Hybrid Imaging and Precision Medicine Offer New Ways to Diagnose and Treat Breast Cancer

Amy Fowler, MD, PhD is researching new ways to use imaging in the staging and treatment of breast cancer. In current clinical practice, MR and PET imaging are used separately to gain information about a tumor. An MRI scan reveals the structure and anatomy of a tumor, and PET imaging – with a tracer for glucose – quantifies the tumor’s metabolic activity. The “hybrid” PET-MRI provides both functional PET data and anatomical MRI information, a combination that may improve diagnostic accuracy and better inform surgical and medical treatment decisions.

Dr. Fowler is also pioneering novel tracers – specific to estrogen and progesterone – for PET imaging.
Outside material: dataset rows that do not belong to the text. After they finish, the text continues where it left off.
-- ==== Sys2Proof/Machine/Syndrome.lean ====
section
/-! DEFINITION. The syndrome evaluator and the discrepancy stage (42_syndrome.md R130, R133) and the commands SYND
(R131) and DISC (R134). -/

namespace Sys2Proof.Machine

/-- Syndrome j of DBUF[0..<DLEN]: the xor of ALPHA_TO[(j·p) mod 255] over the set bit positions p (R130). -/
def syndrome (s : State) (j : Nat) : Byte :=
  xorSum (8 * s.dlen.toNat) fun p => if bitAt s p then elem s.tables.alphaTo ((j * p) % Config.n) else 0

/-- ComputeSyndromes (R130): SYN[j] for j in 1..2·T, and 0 at index 0 and above 2·T. -/
def computeSyndromes (s : State) : State :=
  { s with
    syn := (List.range (2 * s.par.tmax + 1)).map fun j =>
      if 1 ≤ j ∧ j ≤ 2 * s.t.toNat then syndrome s j else 0 }

/-- K, the last index that both sequences hold (R133). -/
def lastCompared (s : State) : Nat :=
  if s.rlen = 0 then 0 else min (2 * s.t.toNat) (s.rlen.toNat - 1)

/-- The discrepancies: SYN[i] xor REF[i] for i in 1..K, and 0 elsewhere (R133). -/
def discrepancies (s : State) : List Byte :=
  (List.range (2 * s.par.tmax + 1)).map fun i =>
    if 1 ≤ i ∧ i ≤ lastCompared s then elem s.syn i ^^^ readRef s i else 0

/-- ComputeDiscrepancy (R133). -/
def computeDiscrepancy (s : State) : State :=
  { s with
    disc := discrepancies s
    nodisc := zeroDiscrepancy s.t.toNat (discrepancies s) }

/-- R131. -/
def execSynd (s : State) : Result := whenReady s (respond 0 (computeSyndromes s))

/-- zext_16 of a flag. -/
def flagValue (f : Bool) : Half := (BitVec.ofBool f).setWidth 16

/-- R134: the response is NODISC after the command. -/
def execDisc (s : State) : Result :=
  whenReady s (respond (flagValue (computeDiscrepancy s).nodisc) (computeDiscrepancy s))

end Sys2Proof.Machine
end

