-- ==== Sys2Proof/Tests/Slice0.lean ====
section
/-! SUPPORT. Small tests, each with its source in spec/, the smoke tests of WellFormed, the words written out from the
encoding tables, and one witness per statement that has hypotheses. -/

namespace Sys2Proof.Tests

open Sys2Proof.Machine Sys2Proof.Stated

/-! ### WellFormed refuses what is ill formed (R9, R10, R89, R90) -/

theorem test_wf_operand_too_wide : AsmLine.wf (.command .init [256]) = false := by decide
theorem test_wf_operand_count : AsmLine.wf (.command .nop [1]) = false := by decide
theorem test_wf_operand_missing : AsmLine.wf (.command .gfmul [2]) = false := by decide
theorem test_wf_word_too_wide : AsmLine.wf (.word 0x100000000) = false := by decide
theorem test_wf_ldbuf_no_value : AsmLine.wf (.ldbuf 0 []) = false := by decide
theorem test_wf_ldbuf_past_the_end : AsmLine.wf (.ldbuf 0xFFFF [1, 2]) = false := by decide
theorem test_wf_ldref_value_too_wide : AsmLine.wf (.ldref 0 [0x100]) = false := by decide
theorem test_wf_setbuf_no_value : AsmLine.wf (.setbuf []) = false := by decide
theorem test_wf_accepts : AsmLine.wf (.ldbuf 0xFFFE [1, 2]) = true := by decide
theorem test_params_refused :
    Params.ofChoice 0 32 .reciprocal = none ∧ Params.ofChoice 128 32 .reciprocal = none ∧
    Params.ofChoice 4 0 .reciprocal = none ∧ Params.ofChoice 4 65536 .literal = none := by decide
theorem test_params_accepted : (Params.ofChoice 127 65535 .literal).isSome = true := by decide

/-! ### Words written out from R80, R81, R83, one per constructor: OPC, RSV, X, Y -/

theorem test_decode_nop : decode 0b000000_00_0000000000000000_00000000 = .ok .nop := by decide
theorem test_decode_init : decode 0b000001_00_0000000000000000_00000010 = .ok (.init 2) := by decide
theorem test_decode_clrerr : decode 0b000010_00_0000000000000000_00000000 = .ok .clrerr := by decide
theorem test_decode_gfmul : decode 0b000100_00_0000000000000010_10000000 = .ok (.gfmul 0x02 0x80) := by decide
theorem test_decode_gfinv : decode 0b000101_00_0000000000000000_00000010 = .ok (.gfinv 0x02) := by decide
theorem test_decode_gflog : decode 0b000110_00_0000000000000000_00011101 = .ok (.gflog 0x1D) := by decide
theorem test_decode_gfexp : decode 0b000111_00_0000000000000000_00001000 = .ok (.gfexp 8) := by decide
theorem test_decode_synd : decode 0b001000_00_0000000000000000_00000000 = .ok .synd := by decide
theorem test_decode_disc : decode 0b001001_00_0000000000000000_00000000 = .ok .disc := by decide
theorem test_decode_bma : decode 0b001010_00_0000000000000000_00000000 = .ok .bma := by decide
theorem test_decode_chien : decode 0b001011_00_0000000000000000_00000000 = .ok .chien := by decide
theorem test_decode_recover : decode 0b001100_00_0000000000000000_00000000 = .ok .recover := by decide
theorem test_decode_wrdata : decode 0b010000_00_0000000000000011_10100101 = .ok (.wrdata 3 0xA5) := by decide
theorem test_decode_rddata : decode 0b010001_00_0000000000000011_00000000 = .ok (.rddata 3) := by decide
theorem test_decode_setdlen : decode 0b010010_00_0000000000000100_00000000 = .ok (.setdlen 4) := by decide
theorem test_decode_wrref : decode 0b010011_00_0000000000000001_00011101 = .ok (.wrref 1 0x1D) := by decide
theorem test_decode_rdref : decode 0b010100_00_0000000000000001_00000000 = .ok (.rdref 1) := by decide
theorem test_decode_setrlen : decode 0b010101_00_0000000000000101_00000000 = .ok (.setrlen 5) := by decide
theorem test_decode_rdsyn : decode 0b010110_00_0000000000000010_00000000 = .ok (.rdsyn 2) := by decide
theorem test_decode_rddisc : decode 0b010111_00_0000000000000010_00000000 = .ok (.rddisc 2) := by decide
theorem test_decode_rdsig : decode 0b011000_00_0000000000000001_00000000 = .ok (.rdsig 1) := by decide
theorem test_decode_rdosig : decode 0b011001_00_0000000000000001_00000000 = .ok (.rdosig 1) := by decide
theorem test_decode_rdreg : decode 0b011010_00_0000000000000000_00000111 = .ok (.rdreg 7) := by decide

/-- V-ENC 2 to 11: the words that are ILLEGAL. -/
theorem test_decode_illegal :
    ([0x00000001, 0x01000000, 0x0C000000, 0x34000000, 0x6C000000, 0xFC000000, 0x10010203, 0x14000100, 0x44000301,
      0x42000301] : List Word).all (fun w => (decodeTableWord 32 w.toNat).isNone) = true := by decide

/-! ### States -/

/-- The block after reset. -/
def fresh : State := State.reset

/-- The block of program P2 (95_test_vectors.md) before its RECOVER, but with SYN and DISC as INIT leaves them: T = 2,
DBUF = 02 14 56 78, REF = 00 1F 48 EE 8D. -/
def ready : State :=
  { fresh with
    tables := standardTables, tv := true, t := 2
    dbuf := [(0, 0x02), (1, 0x14), (2, 0x56), (3, 0x78)], dlen := 4
    ref := [(0, 0x00), (1, 0x1F), (2, 0x48), (3, 0xEE), (4, 0x8D)], rlen := 5 }

/-- The same with the original data 12 34 56 78. -/
def original : State := { ready with dbuf := [(0, 0x12), (1, 0x34), (2, 0x56), (3, 0x78)] }

/-- The same with bit 3 of the original flipped. -/
def oneBitOff : State := { ready with dbuf := [(0, 0x02), (1, 0x34), (2, 0x56), (3, 0x78)] }

/-- One 32-byte buffer of zeros. -/
def zeros : State := { ready with dbuf := (List.range 32).map fun k => (k, 0), dlen := 32 }

/-- T = 1, DBUF = 40, DLEN = 1, REF = 00 02 05, RLEN = 3: the state of V-DSC 1. -/
def small : State :=
  { ready with t := 1, dbuf := [(0, 0x40)], dlen := 1, ref := [(0, 0x00), (1, 0x02), (2, 0x05)], rlen := 3 }

/-- The response of a result. -/
def rspOf : Result → Option Word
  | .next t => t.rsp
  | _ => none

/-- A property of the state a result gives. -/
def holdsIn (r : Result) (f : State → Bool) : Bool :=
  match r with
  | .next t => f t
  | _ => false

/-- The state in which the host offers one word. -/
def offering (s : State) (w : Word) : State := { s with inputs := [.command w] }

/-! ### One step of each command, from the tables of 95_test_vectors.md -/

theorem test_nop : rspOf (step (offering fresh 0x00000000)) = some 0x00000000 := by decide

/-- V-INIT 1. -/
theorem test_init :
    holdsIn (exec (.init 2) fresh) (fun t => t.tv && t.t == 2 && statusView t == 0x0001) = true := by decide +kernel

/-- V-INIT 2 and V-INIT 3. -/
theorem test_init_badcfg :
    rspOf (exec (.init 0) fresh) = some 0x84000000 ∧ rspOf (exec (.init 5) fresh) = some 0x84000000 ∧
    holdsIn (exec (.init 0) fresh) (fun t => statusView t == 0x0044) = true := by decide

/-- V-REJ 7: a rejected CLRERR clears nothing. -/
theorem test_clrerr :
    holdsIn (step (offering (reject .notInit fresh) 0x08000001) ) (fun t => t.rsp.isNone) = false ∧
    holdsIn (exec .clrerr (reject .notInit fresh)) (fun t => !t.err && t.ecode == 0) = true := by decide

/-- V-ARITH 1, 2, 11. -/
theorem test_gfmul :
    rspOf (exec (.gfmul 0x53 0xCA) ready) = some 0x8F ∧ rspOf (exec (.gfmul 0xFF 0xFF) ready) = some 0xE2 ∧
    rspOf (exec (.gfmul 0x8E 0x02) ready) = some 0x01 := by decide +kernel

/-- V-ARITH 33. -/
theorem test_gfmul_notinit : rspOf (exec (.gfmul 2 3) fresh) = some 0x82000000 := by decide

/-- V-ARITH 12, 13, 19. -/
theorem test_gfinv :
    rspOf (exec (.gfinv 0x00) ready) = some 0x00 ∧ rspOf (exec (.gfinv 0x01) ready) = some 0x01 ∧
    rspOf (exec (.gfinv 0xFF) ready) = some 0xFD := by decide +kernel

/-- V-ARITH 21, 26. -/
theorem test_gflog :
    rspOf (exec (.gflog 0x00) ready) = some 0x0000FFFF ∧ rspOf (exec (.gflog 0xFF) ready) = some 0xAF := by
  decide +kernel

/-- V-ARITH 31, 32. -/
theorem test_gfexp :
    rspOf (exec (.gfexp 254) ready) = some 0x8E ∧ rspOf (exec (.gfexp 255) ready) = some 0x01 := by decide +kernel

/-- V-SYN 8: SYN of 12 34 56 78 with t = 2. -/
theorem test_synd :
    holdsIn (exec .synd original) (fun t => t.syn == [0x00, 0x1F, 0x48, 0xEE, 0x8D, 0, 0, 0, 0]) = true := by
  decide +kernel

/-- V-DSC 1. -/
theorem test_disc :
    holdsIn (exec .disc { small with syn := [0, 0x02, 0x04, 0, 0, 0, 0, 0, 0] })
      (fun t => t.disc == [0, 0, 1, 0, 0, 0, 0, 0, 0] && !t.nodisc && t.rsp == some 0) = true := by decide +kernel

/-- V-BM 4. -/
theorem test_bma :
    holdsIn (exec .bma { ready with disc := [0x00, 0x7C, 0xF4, 0x5A, 0xA7, 0, 0, 0, 0] })
      (fun t => t.sigma == [0x01, 0x7C, 0x87, 0, 0] && t.osig == [0x01, 0x7C, 0, 0, 0] && t.l == 2 && t.mval == 2 &&
        t.b == 0x85 && t.rsp == some 2) = true := by decide +kernel

/-- V-BM 2: L above T. -/
theorem test_bma_over_capacity :
    holdsIn (exec .bma { small with disc := [0x00, 0x00, 0x05, 0, 0, 0, 0, 0, 0] })
      (fun t => t.sigma == [0x01, 0, 0, 0, 0] && t.l == 2 && t.mval == 1 && t.b == 0x05) = true := by decide +kernel

/-- V-CHN 3, at the bits 0x12, 0x24. -/
theorem test_chien :
    holdsIn (exec .chien { ready with
        sigma := [0x01, 0x7C, 0x87, 0, 0], l := 2, dbuf := [(0, 0x12), (1, 0x24), (2, 0x56), (3, 0x78)] })
      (fun t => t.dbuf == [(0, 0x02), (1, 0x04), (2, 0x56), (3, 0x78)] && t.flipcnt == 2) = true := by decide +kernel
“While conventional PET imaging gives you information about the tumor’s glucose metabolic activity, it doesn’t tell you about the receptors that will be targeted during treatment,” explains Dr. Fowler. These new tracers may allow her to pinpoint the kind of therapy that will be most effective for treating each patient’s breast cancer. By advancing precision medicine and improving diagnostic accuracy, Dr. Fowler and her colleagues hope to reduce the morbidity and mortality of breast cancer.
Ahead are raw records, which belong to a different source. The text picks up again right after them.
-- ==== Sys2Proof/Machine/Flags.lean ====
section
/-! DEFINITION. The status the part shows (sections 11.4 and 11.5): the live status and its bits, the ALERT line, the
PACE level, the record head, and the answer of a frame. -/

namespace Sys2Proof.Machine

/-- R191: ALERT is asserted while the event queue holds a record, and never while PORn is low. -/
def alert (s : State) : Bool := s.powered && !s.mp.events.isEmpty

/-- R171: the PACE level read: what the part drives when the pin is an output, the level at the pin otherwise. -/
def paceLevel (pin : Bool) (s : State) : Bool :=
  match s.mp.paceDirection with
  | .output => s.mp.pulse
  | .input => pin

/-- A flag in its bit of the live status. -/
def statusBit (n : Nat) (b : Bool) : Nat := if b then 2 ^ n else 0

/-- Section 11.2: the live status. -/
def liveStatus (pin : Bool) (s : State) : Nat :=
  modeCode s.mp.mode
    + statusBit 2 (s.mp.remembered == .regulate)
    + statusBit 3 s.mp.ready
    + statusBit 4 s.hs.pressureOn
    + statusBit 5 s.ce.overcommit
    + statusBit 6 s.clu.run.isSome
    + statusBit 7 s.clu.armed
    + statusBit 8 s.up.linkUp
    + statusBit 9 s.dp.linkUp
    + statusBit 10 (paceLevel pin s)
    + statusBit 11 s.mp.eventLost
    + s.mp.events.length * 2 ^ 16

/-- Section 11.2: the record head: kind code, entry index (FFh when absent) and epoch stamp. -/
def recordHead (r : EventRecord) : Nat :=
  eventCode r.kind * 2 ^ 24 + (match r.entry with
    | some e => e.val
    | none => 0xFF) * 2 ^ 16 + r.stamp.toNat

/-! ### The answer's five bytes (R184, section 11.2) -/

/-- Section 11.2: the answer codes. -/
def answerCodeByte : AnswerCode → Byte
  | .done => 0x00
  | .clamped => 0x01
  | .refusedState => 0x02
  | .badTarget => 0x03

/-- Section 11.2: the answer code a byte carries, if it carries one. -/
def answerCodeOf (b : Byte) : Option AnswerCode :=
  if b = 0x00 then some .done
  else if b = 0x01 then some .clamped
  else if b = 0x02 then some .refusedState
  else if b = 0x03 then some .badTarget
  else none

/-- Section 11.2: the five bytes of an answer as one number, byte 0 in the most significant place. -/
def answerBits (a : Answer) : BitVec 40 := answerCodeByte a.code ++ a.value

/-- The answer that five bytes carry, if byte 0 is an answer code. -/
def answerOfBits (w : BitVec 40) : Option Answer :=
  (answerCodeOf (w.extractLsb' 32 8)).map fun c => ⟨c, w.extractLsb' 0 32⟩

/-- R184: what the controller has of an answer when MSEL rises after n of its bits have been shifted out, most
significant bit first. The rest is lost, and no state of the part keeps it to be sent again. -/
def shiftedOut (n : Nat) (a : Answer) : List Bool := ((List.range 40).map fun k => (answerBits a).getMsbD k).take n

/-- The answer of the frame just taken. -/
def answer (code : AnswerCode) (value : Word) (s : State) : State :=
  s.onMp fun m => { m with answer := some ⟨code, value⟩ }

/-- An answer whose value is a number. -/
def answerNat (code : AnswerCode) (value : Nat) (s : State) : State := answer code (BitVec.ofNat 32 value) s

/-- An answer whose value the manual does not state: the next free value (assumption 1). -/
def answerFree (code : AnswerCode) (s : State) : State :=
  { answer code (Config.freeValue s.freeUsed) s with freeUsed := s.freeUsed + 1 }

/-- R186: the event mask keeps bits 1 to 20 of a written value. -/
def maskBits : Word := 0x1FFFFE

end Sys2Proof.Machine
end

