-- ==== Sys2Proof/Certificates/Slice0/Obligations.lean ====
section
/-! DEFINITION. What the provers are asked to prove: each statement says what a command or the whole part does, in the
words of the manual's rules. A name such as `postEvent`, `wake` or `evaluatePressure` in a conclusion stands for a
shared act whose own meaning another statement gives. `Settled s` says that no act of a soft reset is due (assumption 47),
as is so but after a SOFT_RESET; that a frame takes those it finds due first is said in SoftResetKeepsModeAndConfiguration. -/

open Sys2Proof Sys2Proof.Machine

/-! ### The step, power-on, the layouts -/

/-- One step takes the command at the front of the queue and runs it on the state with the rest of the queue, and no
command and no empty queue ever stops the part. -/
def Obligations.StepTakesTheFrontCommand : Prop :=
  (∀ (s : State) (c : Instr) (rest : List Instr), s.pending = c :: rest → step s = exec c { s with pending := rest })
    ∧ (∀ s : State, StepsOn s)

/-- With no command waiting and no act of a soft reset due the part idles (assumptions 7 and 47), and no word of the
opcode table spells a command, since the table gives bits to no row (assumption 8): both are the model's own choices.
-/
def Obligations.EmptyQueueIdlesAndNoWordSpells : Prop :=
  (∀ s : State, s.pending = [] → Settled s ∨ s.powered = false → step s = .next s)
    ∧ (∀ (s : State) (nbits w : Nat), decodeTableWord nbits w = none ∧ s.withFetchWord nbits w = s)

/-- R167, R191: PORn rising gives every piece of state its power-on value, whatever it was; PORn falling takes both
links down, drives nothing on PACE and leaves ALERT deasserted. (What is kept while PORn is low: assumption 10.) The
values: R7 to R14, R16, R23, R30, R37 to R41, R51, R60, R76, R77, R86, R99, R100, R105, R122, R126, R141, R144, R149,
R153, R154, R161, R167, R170, R175, R177, R178, R183, R192, by the level of the MODE strap. (The model's own values,
which the manual does not give: every byte of the data cells reads 0, assumption 3; the count of free values and the
waiting commands are kept over the reset, assumptions 1 and 8; where a lane's visit stands, its round's marks, and its
state as the model stores it, assumption 17; the interval, 28; the receiving side of the ports and what was sent last,
32; the model's own records, 18 and 47.) -/
def Obligations.PowerOnResetGivesPowerOnValues : Prop :=
  (∀ (s : State) (strap : Bool),
      exec (.powerOnReset strap) s = .next { State.powerOn strap with pending := s.pending, freeUsed := s.freeUsed })
    ∧ (∀ s : State, ∃ t, exec .powerOnResetAsserted s = .next t ∧ t.powered = false ∧ alert t = false
        ∧ t.up.linkUp = false ∧ t.dp.linkUp = false ∧ t.mp.pulse = false
        ∧ t.rmu = s.rmu ∧ t.hs = s.hs ∧ t.gw = s.gw ∧ t.ce = s.ce ∧ t.fu = s.fu ∧ t.mu = s.mu ∧ t.clu = s.clu
        ∧ t.mp = { s.mp with pulse := false } ∧ t.pending = s.pending)
    ∧ (∀ strap : Bool,
        let s := State.powerOn strap
        let strapped : Mode := if strap then .regulate else .bypass
        s.mp = { mode := strapped, remembered := if strap then .regulate else .bypass, ready := false, events := [],
                 eventMask := 0x1F3E1E, eventLost := false, popped := 0, holding := none, paceDirection := .input,
                 pulse := false, resetsDue := [], answer := none }
          ∧ (∀ e : EntryIx, s.rmu.entries[e]
              = { enabled := decide (e = 0), key := 0, mask := if e = 0 then 0 else 0xFFFF, cls := .bulk, windowBase := 0,
                  windowLimit := BitVec.ofNat 36 (2 ^ 36 - 1), floor := 0, ceiling := 65535, weight := 16,
                  burst := 16384, lendRatio := .none, refillSource := .formula, pinnedRefill := 0, quota := 64,
                  flightCap := 32, lowLimit := 0, highLimit := 65535, offset := 0, crossing := .off })
          ∧ s.rmu.classes = ⟨⟨false, 256, .stall⟩, ⟨false, 256, .stall⟩, ⟨false, 256, .defer⟩, ⟨false, 256, .defer⟩⟩
          ∧ s.hs = { held := [], arrivalCounter := 0, reservations := [], bytes := [], pressureOn := false,
                     descriptorLow := 64, descriptorHigh := 128, cellLow := 32, cellHigh := 64, stalled := false,
                     retryDue := false }
          ∧ freeDescriptors s = 512 ∧ freeCells s = 256
          ∧ s.gw.slots.toList.map (·.cls)
            = [.prime, .record, .prime, .bulk, .prime, .record, .prime, .scavenge,
               .prime, .record, .prime, .bulk, .prime, .record, .prime, .scavenge]
          ∧ (∀ i : Fin 16, s.gw.slots[i].enabled = true)
          ∧ s.gw.storedSplit = .splitFree ∧ s.gw.storedPacing = .continuous ∧ s.gw.appliedSplit = .splitFree
          ∧ s.gw.appliedPacing = .continuous ∧ s.gw.readPointers = ⟨0, 0, 0, 0⟩ ∧ s.gw.writePointers = ⟨0, 0, 0, 0⟩
          ∧ s.gw.grants = []
          ∧ (∀ l, laneState s l = if (if strap then l = .read ∨ l = .write else l = .drain) then .stopped else .idle)
          ∧ s.ce = { epochPeriod := 10, interval := 10, epochSource := .timer, epochCounter := 0,
                     records := s.ce.records, lent := 0, accumulator := 0, overcommit := false, pass := none,
                     portEpochBytes := 16384, penaltyScale := 128, rescueScale := 384, readFactor := 320,
                     writeFactor := 256 }
          ∧ (∀ e : EntryIx, s.ce.records[e] = ⟨if e = 0 then 16384 else 0, 0⟩)
          ∧ s.fu.table = [] ∧ s.fu.responseTimeout = 200 ∧ (∀ e : EntryIx, s.fu.counters[e] = ⟨0, 0, 0, 0⟩)
          ∧ s.mu = { windowLength := 100, overDeclare := 3, overClear := 5, starveDeclare := 4, starveClear := 4,
                     windowCount := 0, pass := none, heldClose := none, entries := s.mu.entries, rescueList := [] }
          ∧ (∀ e : EntryIx, s.mu.entries[e]
              = { state := if e = 0 then .normal else .disabled, released := 0, backlog := false, deferrals := 0,
                  closing := ⟨0, 0, false, 0, 0, .evaluated, false⟩, overCount := 0, starveCount := 0, clearCount := 0,
                  lastSign := .unknown })
          ∧ (∀ i : Fin 32, s.clu.list[i] = ⟨0, 0, 0⟩) ∧ s.clu.source = .go ∧ s.clu.oneShot = false
          ∧ s.clu.countdownLength = 1 ∧ s.clu.armed = false ∧ s.clu.countdown = none ∧ s.clu.run = none
          ∧ s.up = { linkUp := false, queue := [], reception := .stray, generated := [], headerCredits := 0,
                     dataCredits := 0, headerAdvertised := 0, dataAdvertised := 0, lastKind := none, sent := [] }
          ∧ s.dp = { linkUp := false, headerCredits := 0, dataCredits := 0, headerAdvertised := 0, dataAdvertised := 0,
                     whole := [], reception := .stray, sending := none, lastLane := none, sent := [] })

/-- The state after power-on reset, with either level of the MODE strap, meets every law of the part that a step keeps.
-/
def Obligations.PowerOnStateMeetsEveryLaw : Prop :=
  ∀ strap : Bool,
    let s := State.powerOn strap
    TableLaw s ∧ SettingsLaw s ∧ BalanceLaw s ∧ LentLaw s ∧ PassLaw s ∧ RescueLaw s ∧ CounterLaw s ∧ PoolLaw s
      ∧ FreedLaw s ∧ WriteLaw s ∧ PairLaw s ∧ FenceLaw s ∧ YoungestFenceLaw s ∧ GrantLaw s ∧ PlacesLaw s ∧ EventLaw s ∧ MemoryLaw s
Thanks to Campus-Wide Cooperation and Unique Resources, UW–Madison Is Poised to Lead in Theranostics

The efforts of Steve Cho, MD to coordinate collaboration and expand critical infrastructure have positioned UW–Madison to become a leader in the emerging field of theranostics. As the popularity of theranostics grows, so has the demand for clinical trials.
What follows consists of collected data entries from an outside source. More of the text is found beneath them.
-- ==== Sys2Proof/Laws/FrameHold.lean ====
section
/-! SUPPORT. Which parts of the state the shared operations of the ports, the lanes, the Hold Store and the Flight Unit leave
alone: one lemma per operation and part. Each operation's lemmas together say once all that it can touch. -/

namespace Sys2Proof.Machine

/-- A fold whose every step keeps a part of the state keeps it. -/
theorem foldl_keeps {α β γ : Type} (p : α → γ) (f : α → β → α) (h : ∀ a b, p (f a b) = p a) (l : List β) (a : α) :
    p (l.foldl f a) = p a := by
  induction l generalizing a with
  | nil => rfl
  | cons b l ih => rw [List.foldl_cons, ih, h]
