-- ==== Sys2Proof/Laws/FramePorts.lean ====
section
/-! SUPPORT. Which parts of the state the operations behind the link and lane commands leave alone: one lemma per operation
and part. -/

namespace Sys2Proof.Machine
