-- ==== Sys2Proof/Laws/FrameUnits.lean ====
section
/-! SUPPORT. Which parts of the state the operations of the Change List, Meter and Credit Units and of the field writes leave
alone: one lemma per operation and part. -/

namespace Sys2Proof.Machine
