-- ==== Sys2Proof/Laws/FrameLinks.lean ====
section
/-! SUPPORT. Which parts of the state the link events, the mode commands and the soft reset leave alone: one lemma per
operation and part. -/

namespace Sys2Proof.Machine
“We’ve been inundated with industry trials,” says Dr. Cho. “The goal is to have the logistical capability to handle that demand.”

The first necessity is an expert and interdisciplinary team. The theranostics disease-oriented team (DOT) at the UW Carbone Cancer Center includes radiation oncologists, medical physicists, and radiologists. This group will perform research, run clinical trials, and serve as a resource to other disease teams.

UW has the right people on campus, and it also has the right facilities and infrastructure. In addition to on-site groups capable of producing radiotracers, the soon-to-be completed East Park Medical will increase UW’s capacity for clinical studies and theranostics treatment.

“We can be at the forefront of the field as an institution and we can provide these new agents as options for patients,” says Dr. Cho.

The Cyclotron Research Group joins national effort to expand radionuclide accessibility

By joining the Department of Energy’s (DOE) University Isotope Network (UIN), UW-Madison’s Cyclotron Research Group is one of the leaders in a new effort to improve the accessibility of radionuclides for researchers across the country.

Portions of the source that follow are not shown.